Especialista de si

Existe um assunto sobre o qual você sabe mais do que qualquer outra pessoa no mundo. Qual assunto? Você.

Você sabe sobre si mais do que qualquer outro ser humano. Não há quem possa superar seus conhecimentos acerca de si. Nenhum outro indivíduo pode medir conhecimentos com você quando o tema é você, você mesmo.

No entanto, uma questão apriorística deve ser levantada: você tem se auto-conhecido? A prática do auto-conhecimento é o exercício fundamental do próprio ser. Conhecer-se é viver, realmente. Daí decorre que quem não se conhece, não vive propriamente; apenas existe, como mamífero. Sem o esforço diário da auto-descoberta significante (saber-se para entender-se e, então, compreender-se), nós não somos nada além de primatas com um cérebro mais robusto. Não passamos de um sistema digestivo onívoro ambulante, impulsionado pelo bipedismo.

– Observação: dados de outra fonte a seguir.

/-- The restrike's states. It starts on a matching peer or is refused; the ACTIVE accepts or refuses; an abort from either side, a
refusal and the two timeouts end it with their reasons, counted; a frame that changes nothing of it still counts as received; the fill time ends it with the node state-proven. A state digest is
sent or kept at its window's end, and a differing press makes the STANDBY DIVERGED. -/
def Obligations.RestrikeCommands : Prop :=
  ∀ (s : State) (c : Fin 8) (f : PairFrame),
    let p := f.payload
    let received := (rxHead s f.head 0x88B5 5).1.regs
    let aborted := fun (t : State) (why : Nat) => rsState t = 0 ∧ getF t F.RS_STAT_LAST_ABORT = why ∧
      getR t R.RS_ABORT_CNT = satAdd (getR s R.RS_ABORT_CNT) 1
    (Served s c 0x0806 (· == 0) → ∃ t, exec (.restrikeStart c) s = .next t ∧
      (∀ code, restrikeRefusal s = some code → AnsweredRefused s t c code 0 ∧ t.rs = s.rs) ∧
      (restrikeRefusal s = none → AnsweredOk s t c [] ∧ rsState t = 1 ∧ t.rs.startAt = s.sctr.toNat ∧
        isF t F.PAIR_STAT_MATCHED = false ∧ isF t F.PAIR_STAT_PROMOTABLE = false)) ∧
    (Served s c 0x0807 (· == 0) → ∃ t, exec (.restrikeAbort c) s = .next t ∧
      (rsState s = 0 → s.rs.serve = none → AnsweredRefused s t c 0x0832 0 ∧ t.rs = s.rs) ∧
      (rsState s ≠ 0 → AnsweredOk s t c [] ∧ aborted t 8) ∧
      (rsState s = 0 → s.rs.serve ≠ none → AnsweredOk s t c [] ∧ t.rs.serve = none)) ∧
    (ChunkOk s f 1 → ∃ t, exec (.restrikeStartReceive f) s = .next t ∧
      (canServeRs s = true → t.rs.serve = some ⟨s.sctr.toNat + 4, 0, false, 0, 0, false, false, 0, leAt p 3 1⟩) ∧
      (canServeRs s = false → t.rs = s.rs)) ∧
    (ChunkOk s f 2 → ∃ t, exec (.restrikeAccept f) s = .next t ∧
      (rsState s = 1 → rsState t = 2 ∧ t.rs.c0 = leAt p 8 8 ∧ t.rs.q = 0) ∧ (rsState s ≠ 1 → t.rs = s.rs ∧ t.regs = received)) ∧
    (ChunkOk s f 3 → ∃ t, exec (.restrikeRefuse f) s = .next t ∧
      (rsState s = 1 → aborted t 11) ∧ (rsState s ≠ 1 → t.rs = s.rs ∧ t.regs = received)) ∧
    (ChunkOk s f 4 → ∃ t, exec (.restrikeAbortReceive f) s = .next t ∧
      (rsState s ≠ 0 → aborted t (leAt p 4 2 % 16)) ∧ (rsState s = 0 → t.rs.serve = none)) ∧
    (rsState s = 1 → s.rs.startAt + 96 ≤ s.sctr.toNat → ∃ t, exec .restrikeRequestTimeout s = .next t ∧ aborted t 1) ∧
    (chunksGone s = true → ∃ t, exec .restrikeChunkTimeout s = .next t ∧ aborted t 10) ∧
    (ChunkOk s f 8 → ∃ t, exec (.unitAck f) s = .next t ∧ t.regs = received ∧
      (∀ x, s.rs.serve = some x → x.unit = leAt p 4 2 → x.out = true → t.rs.serve = some { x with acked := true }) ∧
      (∀ x, s.rs.serve = some x → (x.unit ≠ leAt p 4 2 ∨ x.out = false) → t.rs.serve = some x)) ∧
    (ChunkOk s f 9 → ∃ t, exec (.unitNack f) s = .next t ∧ t.rs = s.rs ∧ t.regs = received) ∧
    (fillOver s = true → ∃ t, exec .restrikeDone s = .next t ∧ rsState t = 0 ∧ isF t F.RS_STAT_PROVEN = true ∧
      isF t F.PAIR_STAT_DIVERGED = false ∧ isF t F.DIGEST_MISM_INFO_VALID = false ∧
      getR t R.RS_DONE_CNT = satAdd (getR s R.RS_DONE_CNT) 1 ∧ t.rs.doneTotal = s.rs.doneTotal + 1) ∧
    (∀ x, s.rs.sdDue = some x → ∃ t, exec .stateDigestWindowEnd s = .next t ∧ t.rs.sdDue = none ∧
      (roleOf s = roleStandby → fillTime s ≤ (getR s R.RS_FILL).toNat → t.rs.sdOwn = some x) ∧
      (roleOf s = roleActive → t.rs.sdOwn = s.rs.sdOwn)) ∧
    (∀ l : List Word, FrameOk s f 4 → roleOf s = roleStandby → s.rs.sdDue = none → s.rs.sdOwn = some (leAt p 0 8, l) →
      let bad := fun (i : Fin 4) => BitVec.ofNat 32 (leAt p (12 + 4 * i.val) 4) ≠ l.getD i.val 0
      ∃ t, exec (.stateDigestReceive f) s = .next t ∧ t.rs.sdOwn = none ∧ getR t R.SD_LAST = BitVec.ofNat 32 (leAt p 0 8) ∧
        ((∃ i, bad i) → isF t F.PAIR_STAT_DIVERGED = true ∧ isF t F.RS_STAT_PROVEN = false ∧
          isF t F.SD_MISM_VALID = true ∧ ∀ i, wbit (getR t R.SD_MISM) i.val = true ↔ bad i) ∧
        ((∀ i, ¬ bad i) → isF t F.PAIR_STAT_DIVERGED = isF s F.PAIR_STAT_DIVERGED ∧
          (s.rs.provenNext = true → isF t F.RS_STAT_PROVEN = true)))

/-- The restrike's data. The ACTIVE copies the chunk of each boundary, the ramp snapshot and the unit at its copy point, once each; the
STANDBY keeps the parts that belong to its state, and replays the unit that is due exactly in its sp, with its parts in before it and its
inputs at hand: any other unit is counted as a failure, and too many abort. -/
def Obligations.RestrikeData : Prop :=
  ∀ (s : State) (f : PairFrame),
    let p := f.payload
    let n := extendSctr s f.sctrLo.toNat
    let now := s.sctr.toNat
    let received := (rxHead s f.head 0x88B5 5).1.regs
    (∀ x b, copyDue s = some x → issuingBank s = some b →
      ∃ t, exec .coefficientChunkCopy s = .next t ∧ t.rs = { s.rs with serve := some { x with q := x.q + 1 } }) ∧
    (ChunkOk s f 5 → ∃ t, exec (.coefficientChunkReceive f) s = .next t ∧ t.regs = received ∧
      (rsState s = 2 → t.rs = { s.rs with coef := keepPart s.rs.coef p n now, chunkAt := s.sctr.toNat }) ∧
      (rsState s ≠ 2 → t.rs = s.rs)) ∧
    (∀ x, snapshotDue s = some x →
      ∃ t, exec .rampSnapshot s = .next t ∧ t.eng = s.eng ∧
        t.rs = { s.rs with serve := some { x with ramps := true, unit := 0, copyAt := s.sctr.toNat + 5 } }) ∧
    (ChunkOk s f 6 → ∃ t, exec (.rampPartReceive f) s = .next t ∧ t.regs = received ∧
      (rsState s = 2 ∨ rsState s = 3 → t.rs = { s.rs with ramps := some (addPart s.rs.ramps p n now), chunkAt := s.sctr.toNat }) ∧
      (rsState s ≠ 2 → rsState s ≠ 3 → t.rs = s.rs)) ∧
    (∀ x q, s.rs.serve = some x → s.rs.copying = some q → x.out = false → copyReady s q.1 x.unit = true →
      ∃ t, exec .copyPoint s = .next t ∧ t.rs = { s.rs with serve := some { x with out := true } }) ∧
    (ChunkOk s f 7 → ∃ t, exec (.unitPartReceive f) s = .next t ∧ t.regs = received ∧
      (rsState s = 4 → t.rs = { s.rs with units := keepPart s.rs.units p n now, chunkAt := s.sctr.toNat }) ∧
      (rsState s ≠ 4 → t.rs = s.rs)) ∧
    (∀ u, unitDue s = some u →
      let d := getF s F.RS_CFG_D
      let l := unitOf s u.index
      let exact := (chunkData u).isSome = true ∧ u.at_ + d = now ∧ u.cameAt < now ∧ ringHolds s l u.at_ d = true
      ∃ t, exec .unitReplay s = .next t ∧
        (exact → (press s ((l.map (·.press)).headD 0)).slot ≤ 144 → getF t F.RS_STAT_FAILS = 0 ∧ t.rs.unit = u.index + l.length ∧
          t.rs.replay = some ⟨(l.map (·.press)).headD 0, u.at_, d, l.map (fun g => ⟨g.replayAt, g.loadSlots, g.passSlots, g.inputs⟩)⟩ ∧
          (t.rs.unit < (issuingGroups s).length → rsState t = 4) ∧
          ((issuingGroups s).length ≤ t.rs.unit → rsState t = 5 ∧ t.rs.fillFrom = some s.sctr.toNat)) ∧
        (¬ exact → t.rs.replay = s.rs.replay ∨ getF s F.RS_CFG_RETRIES ≤ getF s F.RS_STAT_FAILS + 1) ∧
        (¬ exact → getR t R.RS_RETRY_CNT = satAdd (getR s R.RS_RETRY_CNT) 1) ∧
        (¬ exact → getF s F.RS_CFG_RETRIES ≤ getF s F.RS_STAT_FAILS + 1 → rsState t = 0 ∧ getF t F.RS_STAT_LAST_ABORT = 7) ∧
        (¬ exact → getF s F.RS_STAT_FAILS + 1 < getF s F.RS_CFG_RETRIES →
          rsState t = 4 ∧ t.rs.unit = s.rs.unit ∧ getF t F.RS_STAT_FAILS = getF s F.RS_STAT_FAILS + 1))
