-- ==== Sys2Proof/Laws/Kept.lean ====
section
/-! SUPPORT. What the commands leave alone, one lemma per operation: the waiting commands, SCTR and the OTP. The operations that the
spec lets change SCTR (a boundary, a reset) or the OTP have none. -/

set_option linter.unusedSimpArgs false

namespace Sys2Proof.Machine

/-- What no command's effect changes, but for the few that the spec lets: the waiting commands, SCTR and the OTP. -/
def kept (s : State) : List Instr × BitVec 64 × Otp := (s.pending, s.sctr, s.sec.otp)

@[simp] theorem kept_eta (s : State) : (s.pending, s.sctr, s.sec.otp) = kept s := Eq.trans rfl rfl

@[simp] theorem kept_mk (p o f c r l cp h ck d e n se pm sa co pa ps pr w rs tw) :
    kept ⟨p, o, f, c, r, l, cp, h, ck, d, e, n, se, pm, sa, co, pa, ps, pr, w, rs, tw⟩ = (p, c, se.otp) := Eq.trans rfl rfl

@[simp] theorem kept_ite (c : Prop) [Decidable c] (a b : State) : kept (if c then a else b) = if c then kept a else kept b := by
  split <;> rfl

@[simp] theorem kept_fst_ite {α : Type} (c : Prop) [Decidable c] (a b : State × α) :
    kept (if c then a else b).1 = if c then kept a.1 else kept b.1 := by
  split <;> rfl

@[simp] theorem kept_foldl {α : Type} (g : State → α → State) (l : List α) (s : State)
    (h : ∀ s x, kept (g s x) = kept s) : kept (l.foldl g s) = kept s := by
  induction l generalizing s with
  | nil => rfl
  | cons x l ih => rw [List.foldl_cons, ih, h]


/-- The two ends of a meaning that is one choice. -/
theorem next_ite {c : Prop} [Decidable c] {a b u : State}
    (h : (if c then (Host.Outcome.next a : Host.Outcome State Fault Refusal) else .next b) = .next u) : u = a ∨ u = b := by
  split at h <;> cases h <;> simp
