/-- The chunk passes at a node that holds key K. -/
theorem chunk_ok {s : State} {kind index at_ : Nat} {data : List Byte} (c : linkB s (chunk kind index at_ data) 5 = true)
    (h : keyAt s.pair.ses (extendSctr s (chunk kind index at_ data).sctrLo.toNat) = some [0x4B])
    (k : leAt (chunk kind index at_ data).payload 0 1 = kind) : ChunkOk s (chunk kind index at_ data) kind :=
  ⟨linkFrame_ok c h, k⟩

/-- The unit at the cursor is out, or the next copy is due. -/
def serveUnit (out : Bool) : RsServe := ⟨96000, 256, true, 0, 96100, false, out, 0, 10⟩

theorem test_RestrikeCommands_applies :
    (let s := asked strikable 0x0806 []
     Served s 0 0x0806 (· == 0) ∧ restrikeRefusal s = none) ∧
    (let s := asked (striking 2) 0x0806 []
     Served s 0 0x0806 (· == 0) ∧ restrikeRefusal s = some 0x082F) ∧
    (let s := asked (striking 2) 0x0807 []
     Served s 0 0x0807 (· == 0) ∧ rsState s ≠ 0) ∧
    (let s := asked (striking 0) 0x0807 []
     Served s 0 0x0807 (· == 0) ∧ rsState s = 0 ∧ s.rs.serve = none) ∧
    (let s := asked (serving (some (serveUnit true))) 0x0807 []
     Served s 0 0x0807 (· == 0) ∧ rsState s = 0 ∧ s.rs.serve ≠ none) ∧
    (rsState (striking 1) = 1 ∧ (striking 1).rs.startAt + 96 ≤ (striking 1).sctr.toNat) ∧
    chunksGone (striking 4) = true ∧
    fillOver (setR (striking 5) R.RS_FILL 5) = true ∧
    (let s := { striking 0 with rs := { (striking 0).rs with sdDue := some (96000, [1, 0, 0, 0]) } }
     s.rs.sdDue = some (96000, [1, 0, 0, 0]) ∧ roleOf s = roleStandby ∧ fillTime (setR s R.RS_FILL 5) ≤ (getR (setR s R.RS_FILL 5) R.RS_FILL).toNat) ∧
    roleOf { serving none with rs := { (serving none).rs with sdDue := some (96000, [1, 0, 0, 0]) } } = roleActive := by
  dsimp only; decide +kernel

/-- A digest frame of the ACTIVE for the window that ended at 96,000, the CRC of press 0 as given. -/
def stateDigest (crc : Word) : PairFrame := linkFrame 4 96000 (le 8 96000 ++ le 4 0 ++ le 4 crc.toNat ++ le 12 0)

/-- The STANDBY keeps its own digest of that window. -/
def digestKept : State := { striking 0 with rs := { (striking 0).rs with sdOwn := some (96000, [7, 0, 0, 0]), provenNext := true } }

Neste sentido, a clássica afirmação socrática do “conhece-te a ti mesmo” é uma ordem humanizadora. É mais que uma lei em favor da razão: é uma norma de capacitação humana: quanto mais você se perscruta, mais você perscruta a humanidade. Quanto mais você e eu, partes que somos do todo que é a humanidade, nos analisamos; quanto mais nos expomos à auto-dissecação do nosso espírito; quanto mais exploramos os rincões da nossa alma: mais nos tornamos humanos e menos animais, na acepção negativa, meramente biológica e instintiva, da palavra.

E é aí que ressurge a necessidade de sermos nossos maiores especialistas. Por mais que seus pais, cônjuge, irmãos, primos, amigos, etc, conheçam muito sobre você, ao menos potencialmente é você quem mais e melhor está capacitado para ser especialista de si. Seus conhecimentos acerca do seu funcionamento físico e metafísico superam tremendamente aquilo que os outros sabem a seu respeito. Parafraseando o ditado, só você realmente detém a consciência acerca de como, onde, quando e por que seu “calo aperta” e ou desaperta. O auto-conhecimento é o portal da verdade especialmente própria, do mistério personalíssimo que todos nós custodiamos enquanto seres individuais.

Ser especialista de si é ser consciente das forças e das fraquezas, das virtudes e dos vícios, das glórias e das misérias, enfim, das dinâmicas positivas e negativas que diariamente entram em atrito dentro de nós, que se combatem na guerra interminável da “individuação”, como ensinou Jung; dinâmicas de teses, antíteses e sínteses que vão construindo nosso caráter através das luzes que jogamos contra as sombras da nossa personalidade natural.

Há um belo verso dos Salmos que roga por este auto-conhecimento. Curiosamente, o faz na linguagem empregada pela psicanálise junguiana, já citada: “Tu, Senhor, manténs acesa a minha lâmpada; o meu Deus transforma em luz as minhas trevas.” (Salmo 18:28)

E aí, você está disposto a ser especialista de si?